Nani’s life in Ranchi was slightly divergent from her father’s place. Her favourite comparison to draw is, “Ranchi had a wonderful club house where we watched movies every weekend.” Pipra was ironically simple and moneyed for her. The Zamindari system was abolished in India in 1951 and this impacted the family quite a bit. My mother remembers reading a letter her grandfather wrote to nani after she had moved to Ranchi, wherein he informed her about the abolition of Zamindari act and how he was worried about getting her sisters married.
Nepal was hit by the abolishment act later in comparison to India. Nani recalls that it was only after 1964-65 that the Raja of Nepal visited her Baba’s chacha (father’s brother) to deliver the tragic news. She has a vague recollection of her baba sharing his worries around how post-abolishment the labourers would flout orders from the zamindaris. Given her father’s healthy investments, nani wasn’t too worried about the impact of this on her lifestyle.
I listened to my nani narrate the story about her wedding with my whole body to only learn one of the purest things about love- there is nothing a person won’t give up to see the other person happy. My mother’s happiness on sharing the paijeb with me is also testimony to this. On the final day of my graduation, my mother dropped her long resistance and finally let me borrow my grandmother’s silver paijeb to wear as a necklace for the ceremony. I draped my nani’s glistening peacock blue silk saree and wore the paijeb around my neck as a shining armour as I stepped into a new phase of my life.

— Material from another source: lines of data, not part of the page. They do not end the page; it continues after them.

-- ==== Sys2Proof/Syntax.lean ====
section
/-! DEFINITION. The commands of the block: every row of the opcode table is one constructor of
`Instr`. An operand is what the event brings from outside the module: a packet, a frame, a record, a
sensor value, or the verdict of a cryptographic check. -/

namespace Sys2Proof

/-- Why main input was lost: the reason of the hold-up record (R828). -/
inductive LossReason where
  /-- Main fell below 38 V for 100 µs (R771). -/
  | voltage
  /-- A conversion stage shut down (R772). -/
  | stageFault
deriving DecidableEq, Repr

/-- The conditions of R786 that shut the module down at once. -/
inductive ShutdownCause where
  | dieHotspot
  | vaultStack
  | powerStage
  | overvoltage
  /-- An emergency that stayed active for 30 s. -/
  | emergency30s
deriving DecidableEq, Repr

/-- The causes of an emergency (R784), in the order of PWR_STAT.cause. -/
inductive EmergencyCause where
  | dieHotspot
  | vaultStack
  | powerStage
  | coolantInlet
  | coolantOutlet
  | mainInput
deriving DecidableEq, Repr

/-- The temperature sensors of THERM_READ.fail, die first (R797). -/
inductive Sensor where
  | die
  | vault
  | pstage
  | inlet
  | outlet
deriving DecidableEq, Repr

/-- Why the recovered reference was left (R788). -/
inductive FallbackCause where
  | portLeft
  | cdrLoss
  | offset
deriving DecidableEq, Repr

/-- The levels of a PAM4 symbol: −3, −1, +1 and +3 (R561). -/
inductive Pam where
  | m3
  | m1
  | p1
  | p3
deriving DecidableEq, Repr

/-- What arrives for a read that a docent made: the bytes, or the status that failed it. -/
inductive Fetched where
  | data (bs : Bytes)
  | failed (status : Nat)
deriving DecidableEq, Repr

/-- An ATS Translation Completion (R421). -/
inductive AtsResult where
  /-- A translation: the range's base-2 logarithm if it is a power of two, the translated address,
  and the R, W and U bits. -/
  | trans (log2Range : Option Nat) (addr : Word) (r w u : Bool)
  /-- Unsupported Request or Completer Abort, with the completion status. -/
  | error (status : Nat)
deriving DecidableEq, Repr

/-- The response code of a PRG Response Message (R439). -/
inductive PrgCode where
  | success
  | invalidRequest
  | responseFailure
deriving DecidableEq, Repr

/-- The member a reduction-engine packet comes from or goes to: schedule, instance number, rank. -/
structure MemberId where
  sched : BitVec 12
  inst : Nat
  rank : Nat
deriving DecidableEq, Repr

/-- A fabric packet as it arrives: its header, its payload and its tag (R495, R498). Of a packet of the reduction
engine, what its private payload says is the rest of the command that brings it. -/
structure FabPkt where
  hdr : Header
  payload : Bytes
  tag : Bytes
deriving DecidableEq, Repr

/-- A join as it reaches a home (R308, R309, R388). -/
structure JoinMsg where
  sched : BitVec 12
  inst : Nat
  gallery : GalNo
  node : NodeId
  port : Port
  shape : Word
  epoch : Bool
  /-- Counts per expert, for a DISPATCH (R388). -/
  counts : List Nat
  /-- The joining owner's local experts in local order, as input base and slot array (R385): the members
  of a DISPATCH write there, and learn it through the home. -/
  experts : List (Nat × Nat)
deriving DecidableEq, Repr

/-- A field of a function's PCIe configuration space that the module acts on, with its new value
(R435, R439, R442, R686, R687, R722). -/
inductive CfgWrite where
  | busMaster (v : Bool)
  | memorySpace (v : Bool)
  | d3hot (v : Bool)
  | vfEnable (v : Bool)
  | ats (v : Bool)
  | pri (v : Bool)
  | msix (v : Bool)
  /-- The Outstanding Page Request Allocation (R435). -/
  | priAlloc (n : BitVec 32)
deriving DecidableEq, Repr

/-- A field of a function's PCIe configuration space that shows what the module is or what the host has set (R17,
R419, R685). -/
inductive CfgField where
  | vendorId
  | deviceId
  | classCode
  | maxPayload
  | totalVfs
  | initialVfs
  | firstVfOffset
  | vfStride
  | atsStu
  | atsQueueDepth
  | atsPageAligned
  | atsGlobalInvalidate
  | priCapacity
  | pasidWidth
  | pasidExecute
  | pasidPrivileged
  | busMaster
  | memorySpace
  | d3hot
  | vfEnable
  | ats
  | pri
  | priStopped
  | priAlloc
  | msix
deriving DecidableEq, Repr

/-- The reading of one power and temperature sample (R781, R797). -/
structure Sample where
  /-- Average input power of the last 1 ms, in W. -/
  power : Nat
  /-- 0.1 V. -/
  volts : Nat
  /-- 0.1 A. -/
  amps : Nat
  die : Nat
  vault : Nat
  pstage : Nat
  inlet : Nat
  outlet : Nat
deriving DecidableEq, Repr

/-- The fields of a tenant message (R639). -/
structure TenantMsg where
  code : Nat
  gallery : Nat
  port : Nat
  slot : Nat
  gen : Nat
  period : Nat
  lead : Nat
  count : Nat
  /-- 96 bytes. -/
  material : Bytes
  /-- Some reserved byte or bit of the message is not zero. -/
  reserved : Bool
  /-- The node ids that follow a GAL_FABRIC_ROOT. -/
  members : List NodeId
deriving DecidableEq, Repr

/-- Where a quorum request came from (R668). -/
inductive QuorumVia where
  /-- The physical function's command ring. -/
  | ring
  /-- The I3C sideband: the body of R668. -/
  | i3c (body : Bytes)
deriving DecidableEq, Repr
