-- ==== Sys2Proof/Machine/Ops.lean ====
section
/-! DEFINITION. The named operations over the module's state: accessors, vault memory, rings, incident
and completion records, and the catalogue tables. -/

namespace Sys2Proof.Machine

/-! ### Accessors -/

def State.fn (s : State) (f : Nat) : Fn := Tab.get Fn.reset s.fns f
def State.modFn (s : State) (f : Nat) (g : Fn → Fn) : State :=
  { s with fns := Tab.modify Fn.reset s.fns f g }

def State.docent (s : State) (p : Nat) : Docent := Tab.get Docent.reset s.docents p
def State.modDocent (s : State) (p : Nat) (g : Docent → Docent) : State :=
  { s with docents := Tab.modify Docent.reset s.docents p g }

def State.link (s : State) (p : Nat) : Link := Tab.get Link.reset s.links p
def State.modLink (s : State) (p : Nat) (g : Link → Link) : State :=
  { s with links := Tab.modify Link.reset s.links p g }

/-- Lane `i` of port `p` is lane `8p + i` (R9). -/
def State.lane (s : State) (p i : Nat) : Lane := Tab.get Lane.reset s.lanes (8 * p + i)
def State.modLane (s : State) (p i : Nat) (g : Lane → Lane) : State :=
  { s with lanes := Tab.modify Lane.reset s.lanes (8 * p + i) g }

def State.swcPort (s : State) (p : Nat) : SwcPort := Tab.get SwcPort.reset s.swcPorts p
def State.modSwcPort (s : State) (p : Nat) (g : SwcPort → SwcPort) : State :=
  { s with swcPorts := Tab.modify SwcPort.reset s.swcPorts p g }

/-- The global index of a context (R9). -/
def ctxIdx (p n : Nat) : Nat := 16 * p + n

def State.ctx (s : State) (g : Nat) : Ctx := Tab.get Ctx.reset s.ctxs g
def State.modCtx (s : State) (g : Nat) (f : Ctx → Ctx) : State :=
  { s with ctxs := Tab.modify Ctx.reset s.ctxs g f }

def State.gal (s : State) (g : Nat) : Gallery := Tab.get Gallery.reset s.gals g
def State.modGal (s : State) (g : Nat) (f : Gallery → Gallery) : State :=
  { s with gals := Tab.modify Gallery.reset s.gals g f }

def State.so (s : State) (n : Nat) : SyncObj := Tab.get SyncObj.reset s.sos n
def State.setSo (s : State) (n : Nat) (o : SyncObj) : State :=
  { s with sos := Tab.set SyncObj.reset s.sos n o }

def Fn.ring (f : Fn) (r : Nat) : Ring := Tab.get Ring.reset f.rings r
def Fn.modRing (f : Fn) (r : Nat) (g : Ring → Ring) : Fn :=
  { f with rings := Tab.modify Ring.reset f.rings r g }

def Docent.slot (d : Docent) (i : Nat) : KeySlot := Tab.get KeySlot.reset d.slots i
def Docent.modSlot (d : Docent) (i : Nat) (g : KeySlot → KeySlot) : Docent :=
  { d with slots := Tab.modify KeySlot.reset d.slots i g }

def State.die (s : State) (d : Nat) : DieErr := Tab.get DieErr.reset s.vault.dies d
def State.modDie (s : State) (d : Nat) (g : DieErr → DieErr) : State :=
  { s with vault := { s.vault with dies := Tab.modify DieErr.reset s.vault.dies d g } }

/-- Record an output. -/
def State.out (s : State) (o : Output) : State := { s with outputs := o :: s.outputs }

/-- The module has main power: it is in none of OFF and STANDBY (R5). -/
def State.powered (s : State) : Bool :=
  s.ctl.state != .off && s.ctl.state != .standby

/-- The module is in SERVICE, OPERATIONAL or DRAIN. -/
def State.serving (s : State) : Bool :=
  s.ctl.state == .service || s.ctl.state == .operational || s.ctl.state == .drain

/-- The encoding of MOD_STATE.state (R721). -/
def modStateCode : ModState → Nat
  | .off => 0
  | .standby => 1
  | .boot => 2
  | .service => 3
  | .operational => 4
  | .drain => 5
  | .recovery => 6

/-- The encoding of SEC_GAL_g.state (R627). -/
def galStateCode : GalState → Nat
  | .free => 0
  | .accessioned => 1
  | .claimed => 2
  | .active => 3
  | .suspended => 4
  | .deaccessioning => 5

/-- The function bound to a gallery: the physical function for G0 (R416). -/
def State.galFn (s : State) (g : Nat) : Option Nat :=
  if g = 0 then some 0 else if (s.gal g).fn = 0 then none else some (s.gal g).fn

/-- The gallery that a function is bound to: G0 for the physical function. -/
def State.fnGal (s : State) (f : Nat) : Option Nat :=
  if f = 0 then some 0 else if (s.fn f).gal = 0 then none else some (s.fn f).gal

/-- Every tenant gallery is FREE. -/
def State.allFree (s : State) : Bool := s.gals.all fun e => e.1 == 0 || e.2.state == .free

/-! ### Register access (R22, R685, R722, R791, R840) -/

/-- The function's BARs answer: the host interface serves, Memory Space is enabled, and a virtual function
exists (R685, R722). -/
def State.barOpen (s : State) (f : Nat) : Bool :=
  s.serving && (s.fn f).memorySpace && (f = 0 || (s.fn 0).vfEnable)

/-- The clock enable of a block, by its bit of CLK_EN (R800), and of a port. -/
def State.clockOn (s : State) (b : Nat) : Bool := bitN s.clk.blocks b
def State.portOn (s : State) (p : Nat) : Bool := bitN s.clk.ports p

/-- A register write through BAR0 reaches a block, or a port's page (R22). -/
def State.blockOpen (s : State) (b : Nat) : Bool := s.barOpen 0 && s.clockOn b
def State.pageOpen (s : State) (p : Nat) : Bool := s.barOpen 0 && s.portOn p

/-! ### Vault memory (R463 to R481) -/

/-- The bytes at `a`, one after the other. -/
def memBytes (m : List Host.Cell) (a n : Nat) : Bytes :=
  (List.range n).map fun i => Tab.get (0 : Byte) m (a + i)

/-- Write the bytes from `a` on. -/
def memPut (m : List Host.Cell) : Nat → Bytes → List Host.Cell
  | _, [] => m
  | a, b :: bs => memPut (Tab.set (0 : Byte) m a b) (a + 1) bs

/-- Write zeros over a range. -/
def memZero (m : List Host.Cell) (a n : Nat) : List Host.Cell :=
  m.filter fun c => decide (c.1 < a ∨ a + n ≤ c.1)

/-- The die of a vault address (R464). -/
def vpaDie (a : Nat) : Nat := a / 128 % 24

/-- The channel of that die, and the die-local line, at which a vault address lies (R464). -/
def vpaChannel (a : Nat) : Nat := a / 128 / 24 % 8
def vpaDieLine (a : Nat) : Nat := a / 128 / 24

/-- The region code of a vault address (R468). -/
def vpaRegion (a : Nat) : Nat :=
  if a < 0x10000000 then 0 else if a < 0x30000000 then 1 else if a < 0x200000000 then 2 else 3

/-- Vault address of shelf-pool offset `o` (R469), of drawer `d` (R468), of a function's ring slice
(R691), and of the staging area. -/
def vpaShelf (o : Nat) : Nat := 0x30000000 + o
def vpaDrawer (d : Nat) : Nat := 0x200000000 + 65536 * d
def vpaSlice (f : Nat) : Nat := 0x20000000 + f * 0x400000
def vpaStaging : Nat := 0x18000000
def stagingBytes : Nat := 0x8000000
def sliceBytes : Nat := 0x400000

/-- Bytes of a vault range (no correction). -/
def State.vmBytes (s : State) (a n : Nat) : Bytes := memBytes s.vault.mem a n

/-- Write vault bytes. Every codeword that is covered whole gets fresh check symbols (R480). -/
def State.vmWrite (s : State) (a : Nat) (bs : Bytes) : State :=
  { s with vault :=
    { s.vault with
      mem := memPut s.vault.mem a bs
      bad := s.vault.bad.filter fun e => !(a ≤ 64 * e.1 && 64 * e.1 + 64 ≤ a + bs.length) } }

/-- Zero a vault range (R467, R473, R339). -/
def State.vmZero (s : State) (a n : Nat) : State :=
  { s with vault :=
    { s.vault with
      mem := memZero s.vault.mem a n
      bad := s.vault.bad.filter fun e => !(a ≤ 64 * e.1 && 64 * e.1 + 64 ≤ a + n) } }

/-- Codewords of a range that hold erroneous symbols, with their count. -/
def State.badIn (s : State) (a n : Nat) : List (Nat × Nat) :=
  s.vault.bad.filter fun e => 64 * e.1 < a + n && a < 64 * e.1 + 64

/-- The extent holds this shelf unit (R472). -/
def Extent.covers (x : Extent) (unit : Nat) : Bool :=
  x.en && x.base ≤ unit && unit < x.base + x.size

/-- The gallery whose shelf extent or drawer holds a vault address, or 0 (R486). -/
def State.vpaOwner (s : State) (a : Nat) : Nat :=
  if vpaRegion a = 2 then
    let u := (a - 0x30000000) / 0x200000
    ((s.gals.find? fun g => g.2.extents.any fun x => x.2.covers u).map Prod.fst).getD 0
  else if vpaRegion a = 3 then
    let d := (a - 0x200000000) / 65536
    ((s.red.insts.find? fun i => i.drawers.any fun x => x.1 ≤ d && d < x.1 + x.2).map (·.gallery)).getD 0
  else 0

/-! ### Rings (R696 to R704) -/

/-- Entry size of ring `r` (R696). -/
def ringEntry (r : Nat) : Nat := if r = 1 then 32 else 64

/-- Entries of a ring. -/
def Ring.size (r : Ring) : Nat := 2 ^ r.log2

/-- Entries produced and not consumed (R697). -/
def Ring.used (r : Ring) : Nat := (r.pi + 2 ^ 32 - r.ci) % 2 ^ 32

/-- A ring of the module has room: enabled, not stopped, not full (R697, R702, R704). -/
def Ring.hasRoom (r : Ring) : Bool := r.en && !r.stopped && r.used < r.size

/-- The incident ring of a function has room (R454, R687). -/
def Fn.incRoom (f : Fn) : Bool := f.busMaster && (f.ring 2).hasRoom

/-- Vault address of entry `i` of ring `r` (R697). -/
def ringSlot (f r : Nat) (g : Ring) (i : Nat) : Nat :=
  vpaSlice f + g.base * 4096 + (i % g.size) * ringEntry r

/-- Write an entry and advance the producer index over it (R453, R697). -/
def State.ringPut (s : State) (f r : Nat) (bs : Bytes) : State :=
  let g := (s.fn f).ring r
  (s.vmWrite (ringSlot f r g g.pi) bs).modFn f fun x =>
    x.modRing r fun g => { g with pi := wrapAdd 32 g.pi 1 }

/-- An incident record but for its sequence number (R449). -/
structure Incident where
  cls : Nat
  status : Nat := 0
  gal : Nat := 0
  port : Nat := 0xFF
  ctx : Nat := 0
  pasid : Nat := 0
  addr : Nat := 0
  infoA : Nat := 0
  infoB : Nat := 0
deriving DecidableEq, Repr

/-- The 64 bytes of an incident record (R449). -/
def Incident.bytes (r : Incident) (seq : Nat) : Bytes :=
  natLe 4 seq ++ natLe 1 r.cls ++ natLe 1 r.status ++ natLe 1 (r.gal % 64) ++ natLe 1 r.port
    ++ natLe 1 (r.ctx % 16 * 16) ++ zeros 3 ++ natLe 4 (r.pasid % 2 ^ 20) ++ natLe 8 r.addr
    ++ natLe 8 r.infoA ++ natLe 8 r.infoB ++ zeros 24

/-- Write an incident record, whose room has been checked, and take its sequence number (R452). -/
def State.incPut (s : State) (f : Nat) (r : Incident) : State :=
  (s.ringPut f 2 (r.bytes (s.fn f).incSeq)).modFn f fun x =>
    { x with incSeq := wrapAdd 32 x.incSeq 1 }

/-- A lost record: its sequence number is used, and it is counted (R454). -/
def State.incLose (s : State) (f : Nat) (cls : Nat) : State :=
  s.modFn f fun x =>
    { x with
      incSeq := wrapAdd 32 x.incSeq 1
      lost := Tab.modify 0 x.lost cls fun n => satAdd 32 n 1
      ovf := true
      firstLost := if x.ovf then x.firstLost else x.incSeq }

To love something is to care for it, which lives on through the relic my Nani refers to as her “mai ke paijeb”.
Immersed in its time the payal may be loud today and languid tomorrow, but nani’s story is real, and it matters because that voice is hers. And each time she narrates it, she lives the soulful, sentimental, eerie trajectory, which is her life.
It is a good platform to regard our forefathers and to save our sanskriti.
This is such a beautiful article and a beautiful family!
This is a beautiful read, preserving traditional jewellery & memories for good. Kudos to you!